Jordi Savall and Hespèrion XXI
Wigmore Hall
Stalls G16, £5 (under-35)
29 October 2017
Wigmore page

I had a phase in which I only listened to early music (and Don Giovanni), of which Jorid Savall was a hero. Not that I actually listened to much of what he did, but the one disc I had and the odd pieces I heard on the radio convinced me he was a radical of historically informed performance, an adventurous life-giver to music of which we have such little record. When this passion for early music was shelved in the spare room of my mind, his name continued to throb and glow whenever touched upon by my consciousness, incubated and preserved from experience.
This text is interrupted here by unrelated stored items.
-- ==== Sys2Proof/Tests/Slice0.lean ====
section
/-!
SUPPORT. Tests/Slice0.lean: small tests of the decoder and of single steps against examples of the manual, and for each
statement of Certificates/Slice0/Obligations.lean with hypotheses a state that meets them.
-/

open Sys2Proof Sys2Proof.Machine

namespace Sys2Proof.Tests

/-- A word is refused under a name. -/
def refuses (w : Nat) (r : Reject) : Bool :=
  match decode w with
  | .ok _ => false
  | .error x => x == r

/-! ## Well-formedness: one ill-formed instruction or word for each rule -/

theorem test_wf_slot : check (.bra 0 5) = some .slotZero ∧ check (.bra 1 5) = none := by decide
theorem test_wf_block : check (.xacq 3) = some .blockNumber ∧ check (.xacq 2) = none := by decide
theorem test_wf_rounding : check (.fadd (.n 0) (.q 0) .sr .none) = some .rounding := by decide
theorem test_wf_type : check (.qpack .f32 (.n 0) .rn .none) = some .typeCode := by decide
theorem test_wf_pair : check (.stB128 0 false (.n 0) (.n 15) 0) = some .storePair
    ∧ check (.stB128 0 false (.n 0) (.n 14) 0) = none := by decide
theorem test_wf_atomic : check (.watom 0 false (.n 0) (.n 1) 12) = some .atomicOperation := by decide
theorem test_wf_barrier : check (.cpld 0 2 false false 0 (.n 0)) = some .barrierField := by decide
theorem test_wf_class : check (.tmma 0 false 0 0 3) = some .integerClass := by decide
theorem test_wf_selector : check (.tmmaSc 0 false 0 0 0 6) = some .selector ∧ check (.tmmaSc 0 false 0 0 0 5) = none := by decide
theorem test_wf_immediate : check (.chinv false 0 3) = some .immediate := by decide
theorem test_refuse_major : refuses 0x70000000 .reservedMajor = true := by decide
theorem test_refuse_destination : refuses 0x10098403 .destination = true := by decide
theorem test_refuse_no_destination : refuses 0x0CA09000 .noDestination = true := by decide
theorem test_refuse_function : refuses 0x07C00000 .reservedFunction = true := by decide
theorem test_refuse_unused : refuses 0x05C00001 .unusedField = true := by decide

/-! ## Decoding: a word of each kind, written out from the encoding tables -/

/-- A word decodes to an instruction. -/
def reads (w : Nat) (i : Instr) : Bool :=
  match decode w with
  | .ok j => j == i
  | .error _ => false
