/-- Rules R151, R98, with the control word of log 12: `DECODE` reads `ARB1`, `ARB2` and, of a data frame, the data registers
it needs in rising order, and reports the frame in them, which is canonical. -/
def Obligations.DecodePort : Prop :=
  ∀ (p : PortId) (s : State), Ready s → Still s.env → BusyClear s.dev p →
    let q := portOf s.dev p
    let arb : Word32 := q.arb2 ++ q.arb1
    let w : Vector Word 4 := #v[q.data1, q.data2, q.data3, q.data4]
    let dlc := min (q.mctrl.toNat % 16) 8
    let words := [(PortReg.data1, q.data1), (.data2, q.data2), (.data3, q.data3), (.data4, q.data4)]
    ∃ t f, exec (.decode p) s = .next t ∧ t.result = .frame f ∧
      canon f = f ∧ f.dlc.toNat = dlc ∧ f.ext = arb.getLsbD 30 ∧ f.rtr = !arb.getLsbD 29 ∧
      f.id = (if f.ext then arb.extractLsb' 0 29 else (arb.extractLsb' 18 11).setWidth 29) ∧
      (∀ i : Fin 8, f.data[i] =
        if f.rtr = false ∧ i.val < dlc then w[i.val / 2].extractLsb' (8 * (i.val % 2)) 8 else 0#8) ∧
      t.trace = s.trace ++ [.read (.port p .arb1) q.arb1, .read (.port p .arb2) q.arb2] ++
        (words.take (if f.rtr then 0 else (dlc + 1) / 2)).map (fun y => .read (.port p y.1) y.2) ∧
      SameBlock s t ∧ t.dev = s.dev ∧ t.env = s.env

/-- Rule R153: the round-trip law, on `canon` and on the frames with DLC in 0..8. -/
def Obligations.CodecRoundTrip : Prop :=
  ∀ f : Frame,
    let e := encodeFrame f
    let g := decodeFrame (e.hi ++ e.lo) e.control e.data
    g = canon f ∧
    (f.dlc.toNat ≤ 8 → (f.ext = false → f.id.toNat < 2048) →
      g.id = f.id ∧ g.ext = f.ext ∧ g.rtr = f.rtr ∧ g.dlc = f.dlc ∧
      (f.rtr = false → ∀ i : Fin 8, i.val < f.dlc.toNat → g.data[i] = f.data[i]) ∧
      (f.rtr = true → ∀ i : Fin 8, g.data[i] = 0#8))

/-! Message-object pool. -/

/-- Rules R160, R25: `INVAL` clears the slot's arbitration and control words, keeps its mask and payload, and makes its
bit of all four bitmasks 0. -/
def Obligations.InvalidateSlot : Prop :=
  ∀ (p : PortId) (x : BitVec 6) (s : State), Ready s → Prompt s.env → PortIdle s.dev p →
    1 ≤ x.toNat → x.toNat ≤ 32 →
    ∃ t ev, exec (.inval p x) s = .next t ∧ t.result = .unit ∧ t.trace = s.trace ++ ev ∧
      OnlyWrites ev [(.port p .arb1, 0#16), (.port p .arb2, 0#16), (.port p .mctrl, 0#16),
        (.port p .commsk, 0x00B0#16), (.port p .comreq, x.setWidth 16)] ∧
      slotAt t.dev (slotOf x) = { slotAt s.dev (slotOf x) with arb := 0, mctrl := 0 } ∧
      (∀ b, (bitmapWord b t.dev.ram).getLsbD (x.toNat - 1) = false) ∧
      portOf t.dev p = { portOf s.dev p with
        arb1 := 0, arb2 := 0, mctrl := 0, commsk := 0x00B0#16, comreq := x.setWidth 16, timedOut := none } ∧
      SameBlock s t ∧ SameGlobals s.dev t.dev ∧ SameOtherPort p s.dev t.dev ∧
      SameOtherSlots (slotOf x) s.dev t.dev

/-- Rule R162: `RXCFG` replaces the slot's mask, arbitration word (with MSGVAL set) and control word; its payload is
what the port's data registers hold. -/
def Obligations.ConfigureSlot : Prop :=
  ∀ (p : PortId) (x : BitVec 6) (mask idw : Word32) (mcont : Word) (s : State), Ready s → Prompt s.env →
    PortIdle s.dev p → 1 ≤ x.toNat → x.toNat ≤ 15 →
    let q := portOf s.dev p
    ∃ t ev, exec (.rxcfg p x mask idw mcont) s = .next t ∧ t.result = .unit ∧ t.trace = s.trace ++ ev ∧
      OnlyWrites ev [(.port p .mask1, mask.extractLsb' 0 16), (.port p .mask2, mask.extractLsb' 16 16),
        (.port p .arb1, idw.extractLsb' 0 16), (.port p .arb2, idw.extractLsb' 16 16 ||| 0x8000#16),
        (.port p .mctrl, mcont), (.port p .commsk, 0x00F3#16), (.port p .comreq, x.setWidth 16)] ∧
      (slotAt t.dev (slotOf x)).mask = mask ∧ (slotAt t.dev (slotOf x)).arb = idw ||| 0x80000000#32 ∧
      (slotAt t.dev (slotOf x)).mctrl = mcont ∧
      (∀ i : Fin 8, (slotAt t.dev (slotOf x)).data[i] =
        (#v[q.data1, q.data2, q.data3, q.data4][i.val / 2]).extractLsb' (8 * (i.val % 2)) 8) ∧
      portOf t.dev p = { q with
        mask1 := mask.extractLsb' 0 16, mask2 := mask.extractLsb' 16 16, arb1 := idw.extractLsb' 0 16,
        arb2 := idw.extractLsb' 16 16 ||| 0x8000#16, mctrl := mcont, commsk := 0x00F3#16,
        comreq := x.setWidth 16, timedOut := none } ∧
      SameBlock s t ∧ SameGlobals s.dev t.dev ∧ SameOtherPort p s.dev t.dev ∧
      SameOtherSlots (slotOf x) s.dev t.dev

/-- Rules R164, R274, R13: `TXSUBMIT` puts the encoded frame into the slot of `tx_next`, advances `tx_next` and uses up
the caller's unit. -/
def Obligations.SubmitFrame : Prop :=
  ∀ (f : Frame) (s : State), Ready s → Prompt s.env → PortIdle s.dev .if0 → 0 < s.held → s.h.tac ≠ none →
    let e := encodeFrame f
    let k := txSlot s.h.txNext
    k.num = s.h.txNext.toNat % 16 + 16 ∧
    ∃ t ev, exec (.txsubmit f) s = .next t ∧ t.result = .ok ∧ t.trace = s.trace ++ ev ∧
      OnlyWrites ev ([(.port .if0 .arb1, e.lo), (.port .if0 .arb2, e.hi), (.port .if0 .mctrl, e.control),
        (.port .if0 .data1, e.data[0]), (.port .if0 .data2, e.data[1]), (.port .if0 .data3, e.data[2]),
        (.port .if0 .data4, e.data[3])] ++ startWrites .if0 k 0x00B7#16) ∧
      slotAt t.dev k = ⟨(slotAt s.dev k).mask, e.hi ++ e.lo, e.control, f.data⟩ ∧
      (bitmapWord .txrqst t.dev.ram).getLsbD (k.num - 1) = true ∧
      portOf t.dev .if0 = { portOf s.dev .if0 with
        arb1 := e.lo, arb2 := e.hi, mctrl := e.control, data1 := e.data[0], data2 := e.data[1],
        data3 := e.data[2], data4 := e.data[3], commsk := 0x00B7#16, comreq := slotWord k, timedOut := none } ∧
      t.h = { s.h with txNext := s.h.txNext + 1 } ∧ t.g = s.g ∧ t.held = s.held - 1 ∧
      SameGlobals s.dev t.dev ∧ SameOtherPort .if0 s.dev t.dev ∧ SameOtherSlots k s.dev t.dev

/-- Rule R174, in any environment: one `TXDRAIN` releases `d + stall + bonus` units, `d` the advance of `tx_echo`. -/
def Obligations.DrainReleaseAccounting : Prop :=
  ∀ s : State, Ready s →
    ∃ t ev, exec .txdrain s = .next t ∧ t.result = .unit ∧ t.trace = s.trace ++ ev ∧ t.g = s.g ∧ t.held = s.held ∧
      t.h = { s.h with txEcho := t.h.txEcho, tac := t.h.tac } ∧
      (t.h.txEcho - s.h.txEcho).toNat ≤ (s.h.txNext - s.h.txEcho).toNat ∧
      t.h.tac = s.h.tac.map (· + releases ev) ∧
      (s.h.tac = none → releases ev = 0) ∧
      (s.h.tac ≠ none → releases ev = (t.h.txEcho - s.h.txEcho).toNat +
        (if t.h.txNext ≠ t.h.txEcho then 1 else 0) +
        (if t.h.txNext.toNat % 16 = 0 ∨ t.h.txEcho.toNat % 16 = 0 then 1 else 0))
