-- ==== Sys2Proof/Tests/Slice0.lean ====
section
/-! SUPPORT. Tests: ill-formed terms, words written out from the spec's encodings, single steps from the spec's worked
vectors (95_test_vectors.md), and for every obligation with hypotheses a state and operands that meet them. -/

set_option Elab.async false

namespace Sys2Proof.Tests

open Sys2Proof.Machine

/-! Well-formedness: an ill-formed term for each check (95_test_vectors.md T1, T2, T6, T7 and rule R111). -/

theorem test_wf_registers :
    Instr.WellFormed (.regrd 37) = false ∧ Instr.WellFormed (.regrd 36) = true ∧
    Instr.WellFormed (.regwr 63 0) = false ∧
    Instr.WellFormed (.regrd32 30) = false ∧ Instr.WellFormed (.regrd32 35) = true := by decide

theorem test_wf_slots :
    Instr.WellFormed (.get .if0 0 0x73) = false ∧ Instr.WellFormed (.get .if0 33 0x73) = false ∧
    Instr.WellFormed (.get .if0 5 0x80) = false ∧ Instr.WellFormed (.put .if0 32 0x08) = false ∧
    Instr.WellFormed (.put .if0 33 0x10) = false ∧ Instr.WellFormed (.put .if1 32 0x77) = true ∧
    Instr.WellFormed (.inval .if0 0) = false ∧ Instr.WellFormed (.inval .if0 32) = true := by decide

theorem test_wf_receive :
    Instr.WellFormed (.rxcfg .if0 16 0 0 0) = false ∧ Instr.WellFormed (.rxcfg .if0 15 0 0 0) = true ∧
    Instr.WellFormed (.rxlost .if0 16 0) = false ∧ Instr.WellFormed (.rxmark .if0 9 0) = false ∧
    Instr.WellFormed (.rxmark .if0 8 0) = true ∧ Instr.WellFormed (.rxact .if0 9 0) = false ∧
    Instr.WellFormed (.rxact .if0 10 0) = true := by decide

theorem test_wf_timing :
    Instr.WellFormed (.cfgbt ⟨0, 8, 4, 10⟩) = false ∧ Instr.WellFormed (.cfgbt ⟨5, 8, 4, 10⟩) = false ∧
    Instr.WellFormed (.btcalc ⟨2, 1, 4, 10⟩) = false ∧ Instr.WellFormed (.btcalc ⟨2, 17, 4, 10⟩) = false ∧
    Instr.WellFormed (.btapply ⟨2, 8, 0, 10⟩) = false ∧ Instr.WellFormed (.btapply ⟨2, 8, 9, 10⟩) = false ∧
    Instr.WellFormed (.cfgbt ⟨2, 8, 4, 0⟩) = false ∧ Instr.WellFormed (.cfgbt ⟨2, 8, 4, 1025⟩) = false ∧
    Instr.WellFormed (.cfgbt ⟨4, 16, 8, 1024⟩) = true := by decide

theorem test_wf_classes :
    Instr.WellFormed (.stenter 3) = false ∧ Instr.WellFormed (.intRxobj 16) = false ∧
    Instr.WellFormed (.intTxobj 15) = false ∧ Instr.WellFormed (.intOther 0) = false ∧
    Instr.WellFormed (.intOther 0x8000) = false ∧ Instr.WellFormed (.intOther 9) = false ∧
    Instr.WellFormed (.intOther 31) = false ∧ Instr.WellFormed (.intOther 32) = true := by decide

/-- The constraints that rule R7 puts on the parameters. -/
theorem test_parameters :
    Config.rxFirst = 1 ∧ Config.rxFirst ≤ Config.rxLowLast ∧ Config.rxLowLast < Config.rxSplit ∧
    Config.rxSplit ≤ Config.rxLast ∧ Config.rxLast < Config.txFirst ∧ Config.txLast ≤ Config.nObj ∧
    Config.txNum = 16 ∧ [PortId.if0, PortId.if1].length = Config.nPorts := by decide

/-! Decoding: a word of each operation, written out from the formats of rules R118 to R120. -/

/-- T1 of 95_test_vectors.md. -/
theorem test_decode_register_access :
    decodeCmd 0x10000000000000000000000000010000 = .ok (.regrd 1) ∧
    decodeCmd 0x110000000000000000000000000800F3 = .ok (.regwr 8 0x00F3) ∧
    decodeCmd 0x120000000000000000000000001D0000 = .ok (.regrd32 29) := by decide

/-- T2. -/
theorem test_decode_transactor :
    decodeCmd 0x20000000000000000000000000000573 = .ok (.get .if0 5 0x73) ∧
    decodeCmd 0x21000000000000000000000000001030 = .ok (.put .if0 16 0x30) ∧
    decodeCmd 0x21000000000000000000000000006010 = .ok (.put .if1 32 0x10) := by decide

/-- T3.2, and `DECODE` of port 1 (format `P`). -/
theorem test_decode_codec :
    decodeCmd 0x300000043ABCDEF00807060504030201 =
      .ok (.encode ⟨0x1ABCDEF0, true, false, 8, #v[1, 2, 3, 4, 5, 6, 7, 8]⟩) ∧
    decodeCmd 0x31000000000000000000000000004000 = .ok (.decode .if1) := by decide

/-- T4. -/
theorem test_decode_pool :
    decodeCmd 0x40000000000000000000000000001000 = .ok (.inval .if0 16) ∧
    decodeCmd 0x41000000000F14800000000000000000 = .ok (.rxcfg .if0 15 0 0 0x1480) ∧
    decodeCmd 0x4200000100000123000000000000BBAA =
      .ok (.txsubmit ⟨0x123, false, false, 2, #v[0xAA, 0xBB, 0, 0, 0, 0, 0, 0]⟩) ∧
    decodeCmd 0x43000000000000000000000000000000 = .ok .txdrain ∧
    decodeCmd 0x44000000000000000000000000000000 = .ok .rxdrain ∧
    decodeCmd 0x450000000000000000000000F4030500 = .ok (.rxlost .if0 5 0xF403) ∧
    decodeCmd 0x460000000000000000000000B4010300 = .ok (.rxmark .if0 3 0xB401) ∧
    decodeCmd 0x470000000000000000000000B4080C00 = .ok (.rxact .if0 12 0xB408) ∧
    decodeCmd 0x480000000000000000000000B4020000 = .ok (.rxactlow .if0 0xB402) := by decide
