-- ==== Sys2Proof/Syntax.lean ====
section
/-! DEFINITION. The commands of the 7300: one constructor of `Instr` for each row of spec/opcode_table.json,
with the operands the row's rule gives it. Operands that a frame carries as a number of its own (a drive number, a code, a
duration) are naturals as sent, so that an out-of-range value can be refused or clamped by the rule that says so. -/

namespace Sys2Proof

/-- The two accessors (section 4 of the manual). -/
inductive Acc where
  | a | b
deriving DecidableEq, Repr

/-- The six panel inputs, in the order of R162's table. -/
inductive PanelInput where
  | station | guardWest | guardMiddle | guardEast | quiesce | attention
deriving DecidableEq, Repr

/-- A storage cell address, as written: a pair that may name no existing cell (section 4). -/
structure Cell where
  col : Nat
  row : Nat
deriving DecidableEq, Repr

/-- The six bytes of a serial field, as received (section 5.3); `Serial.valid` says whether they are A–Z or 0–9. -/
structure Serial where
  c1 : Byte
  c2 : Byte
  c3 : Byte
  c4 : Byte
  c5 : Byte
  c6 : Byte
deriving DecidableEq, Repr

/-- The body of a REQUEST frame after its length has been judged (R182): either it has the length of its sub-kind and
spells its fields, or it does not, and then it may still hold a correlator at bytes 1..2. -/
inductive Body (α : Type) where
  | wrongLength (corr : Option Corr)
  | fields (x : α)
deriving DecidableEq, Repr

/-- The fields of a MOUNT, EJECT or ENTER body (section 10.7), before R7 treats them. -/
structure ReqFields where
  corr : Corr
  serial : Serial
  path : Fin 8
  system : Fin 16
  jobClass : Fin 16
  urgency : Nat
  writeIntent : Bool
  pool : Option Nat
  drive : Option Nat
  hint : Option Nat
deriving DecidableEq, Repr

/-- The fields of a DISMOUNT body (section 10.7). -/
structure DismountFields where
  corr : Corr
  drive : Nat
deriving DecidableEq, Repr

/-- Why a received frame is discarded with CHECK_ERROR (R181). -/
inductive DiscardCause where
  | framing | check | frameClass | receiveWithheld
deriving DecidableEq, Repr

/-- The five key kinds (R29). -/
inductive KeyKind where
  | basic | volume | full | route | routeWide
deriving DecidableEq, Repr

/-- A value word and a care word for one key field (R30, section 10.7). -/
structure FieldPat where
  value : BitVec 32
  care : BitVec 32
deriving DecidableEq, Repr

/-- The serial field of a VOLUME or FULL entry: six characters and their care marks, bits 0..5 (section 10.7). -/
structure SerialPat where
  chars : Serial
  care : Byte
deriving DecidableEq, Repr

/-- A pass-1 action as written, in the codes of section 10.7 (R45). -/
structure Pass1 where
  acctSrc : Nat
  n : Nat
  groupSrc : Nat
  k : Nat
  urgMode : Nat
  v : Nat
  next : Nat
deriving DecidableEq, Repr

/-- A pass-2 action as written, in the codes of section 10.7 (R46). -/
structure Pass2 where
  disp : Nat
  pool : Nat
  useReq : Bool
  prio : Nat
  template : Nat
  exempt : Bool
deriving DecidableEq, Repr

inductive Action where
  | pass1 (a : Pass1)
  | pass2 (a : Pass2)
deriving DecidableEq, Repr

/-- A rule entry as written (R30). -/
structure RuleEntry where
  kind : KeyKind
  fields : List FieldPat
  serial : Option SerialPat
  action : Action
deriving DecidableEq, Repr

/-- The entry operand of RULE_WRITE: a key-kind code outside the five, or a whole entry. -/
inductive RuleOperand where
  | unknownKind (code : Byte)
  | entry (e : RuleEntry)
deriving DecidableEq, Repr

/-- The operand of DEFAULTS_SET (R47): it names pass 1, pass 2 or neither. -/
inductive DefaultsOperand where
  | neither
  | pass1 (a : Pass1)
  | pass2 (a : Pass2)
deriving DecidableEq, Repr

/-- The operands of DIR_PUT (R65); `loc` and `ring` are codes (section 10.7). -/
structure DirPutArgs where
  serial : Serial
  home : Cell
  loc : Nat
  ring : Nat
  account : Nat
  group : Nat
deriving DecidableEq, Repr

/-- DIR_GET names a serial or a cell (R68). -/
inductive DirQuery where
  | bySerial (s : Serial)
  | byCell (c : Cell)
deriving DecidableEq, Repr

/-- The whole rate table (R167): three entries for each drive class, eight mount fees, three fees, four multipliers. -/
structure Rates where
  grace : Vector Nat 3
  rate : Vector Nat 3
  interval : Vector Nat 3
  mountFee : Vector Nat 8
  legFee : Nat
  promptFee : Nat
  writeFee : Nat
  mult : Vector Nat 4
deriving DecidableEq, Repr

/-- The five operands of ACCESSOR_SET (R117). -/
structure AccessorArgs where
  gather : Nat
  pick : Nat
  place : Nat
  scan : Nat
  recover : Nat
deriving DecidableEq, Repr

/-- The operands of TEMPLATE_SET (R149); `kind` and `action` are codes. -/
structure TemplateArgs where
  kind : Nat
  urgency : Nat
  reply : Nat
  steps : Nat
  action : Nat
deriving DecidableEq, Repr

/-- What a SCAN completion carries (chapter 5, opening). -/
inductive ScanResult where
  | label (s : Serial)
  | empty
  | unreadable
deriving DecidableEq, Repr

/-- The two searches of allocation (R73): a drive for a record, or a record for a drive. -/
inductive Search where
  | forRecord (slot : Nat)
  | forDrive (d : Fin 16)
deriving DecidableEq, Repr

/-- The commands: one constructor for each row of spec/opcode_table.json. -/
inductive Instr where
  | powerOn
  | linkReset
  | frameDiscarded (cause : DiscardCause)
  | requestMalformed (corr : Option Corr) (subKind : Byte)
  | unknownOperation (header : Option (Byte × Tag))
  | mount (body : Body ReqFields)
  | eject (body : Body ReqFields)
  | enter (body : Body ReqFields)
  | dismount (body : Body DismountFields)
  | cancel (body : Body Corr)
  | queryByCorrelator (body : Body Corr)
  | queryBySerial (body : Body Serial)
  | libraryOnline (tag : Tag)
  | libraryOffline (tag : Tag)
  | noticeEnable (tag : Tag) (enables : BitVec 9)
  | noticeSummaryClear (tag : Tag)
  | identify (tag : Tag)
  | ruleWrite (tag : Tag) (slot : Nat) (entry : RuleOperand)
  | ruleRead (tag : Tag) (slot : Nat)
  | ruleClear (tag : Tag) (slot : Nat)
  | rangeSet (tag : Tag) (checker source low high : Nat)
  | selectorSet (tag : Tag) (mount eject enter : Nat)
  | defaultsSet (tag : Tag) (action : DefaultsOperand)
  | dirPut (tag : Tag) (args : DirPutArgs)
  | dirDelete (tag : Tag) (serial : Serial)
  | dirGet (tag : Tag) (query : DirQuery)
  | cleanListSet (tag : Tag) (list : Vector (Option (Serial × Nat)) 4)
  | driveSet (tag : Tag) (drive cls : Nat) (pools : BitVec 8)
  | driveOffline (tag : Tag) (drive : Nat)
  | driveOnline (tag : Tag) (drive : Nat)
  | driveGet (tag : Tag) (drive : Nat)
  | accessorSet (tag : Tag) (accessor : Nat) (args : AccessorArgs)
  | accessorOffline (tag : Tag) (accessor : Nat)
  | accessorOnline (tag : Tag) (accessor : Nat)
  | accessorRecover (tag : Tag) (accessor : Nat)
  | accessorGet (tag : Tag) (accessor : Nat)
  | auditStart (tag : Tag) (accessor : Nat) (first last : Cell) (yieldClass : Nat)
  | auditAbort (tag : Tag) (accessor : Nat)
  | auditGet (tag : Tag) (accessor : Nat)
  | templateSet (tag : Tag) (template : Nat) (args : TemplateArgs)
  | inputSet (tag : Tag) (input polarity code : Nat)
  | promptList (tag : Tag)
  | accountSet (tag : Tag) (account warn limit : Nat)
  | accountRead (tag : Tag) (account : Nat)
  | accountReadClear (tag : Tag) (account : Nat)
  | rateSet (tag : Tag) (rates : Rates)
  | classification
  | tenthTick
  | secondTick
  | gatherWindowExpiry (acc : Acc)
  | motionLimitExpiry (acc : Acc)
  | driveStatusTimeout (drive : Fin 16)
  | accessorStatusTimeout (acc : Acc)
  | replyTimerExpiry (prompt : Nat)
  | panelInputChange (input : PanelInput) (high : Bool)
  | debouncePeriodEnd (input : PanelInput)
  | pickCompletion (acc : Acc) (label : Option Serial)
  | placeCompletion (acc : Acc)
  | cellOccupied (acc : Acc)
  | scanCompletion (acc : Acc) (result : ScanResult)
  | recoverCompletion (acc : Acc) (column : Nat)
  | parkCompletion (acc : Acc) (column : Nat)
  | accessorStatusAnswer (acc : Acc) (column : Nat) (occupied : Vector Bool 3)
  | driveStatusAnswer (drive : Fin 16) (reelPresent : Bool)
  | loaded (drive : Fin 16) (ring : Bool)
  | unloaded (drive : Fin 16)
  | fault (drive : Fin 16)
  | answerLine (line : List Byte)
  | frameSent
  | replyBacklogServed
  | postingServed
  | mountedEndingServed
  | owedPromptRaise
  | cleaningAttempt (drive : Fin 16)
  | returnRecordOpen (drive : Fin 16)
  | libraryDrained
  | driveReservation (search : Search)
  | tripOpen (acc : Acc)
  | legJoinsTrip (acc : Acc)
  | tripStart (acc : Acc)
  | orderSend (acc : Acc)
  | zoneLockGrant
  | shelfPositionClaim
  | stationPositionClaim
  | stationScanTaken (acc : Acc)
  | auditScanSend (acc : Acc)
  | auditResume (acc : Acc)
  | consoleLineSent
deriving DecidableEq, Repr

end Sys2Proof
end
So you can imagine my excitement before this concert. I eagerly craned from my seat to catch a glimpse of the range of viols the great Jordi would play, to see if I recognized any of the reedy instruments on the table by his side. I didn’t. This should have been a warning but I heeded it not. The two-hour concert and ensuing suite of encores were lesson enough, though: this is music that, for my level of knowledge, is best consumed in those odd pieces heard on the radio, or at the most in a single CD of presumably closer overlap with music with which I am more familiar. In short, I went speedily from ecstasy to a battle with snoozedom.

This is my failing rather than anyone else’s. The all-male band of Hespèrion XXI are accomplished musicians deeply familiar with the musical styles employed and with the ensemble. I would name the mournful player of the mysterious reeds, and the calmly flashy player of the zither-like thing, as particularly good, but alas I know not their names and the internet yields them not. The band as a whole is surprisingly dependent on Jordi, searching his impassive face for guidance between sections; and their improvisatory skits were oddly disjunct from the surrounding context – but perhaps this is par for the course for the music recorded by the 17th-century polyglot Moldavian soldier Dimitrie Cantemir, who provided the music for this evening. I simply don’t know.

I am now very thoroughly aware, though, that I am too ignorant about the different musical forms of the Mediterranean to be able to determine when a melody is played in the Turkish style and when in the Bulgarian. The consequent effect is of hearing essentially the same short piece, with variations of orchestration, continuously for two hours. So this wasn’t the concert for me, and I take full responsibility for leaving that Jordi hero throbbing away in my mind unexposed. But I will nevertheless gripe that the Wigmore could perhaps have encouraged Hespèrion to perform music closer to the repertory for which the Wigmore is better known. Although perhaps this would have gone against the spirit of the thing.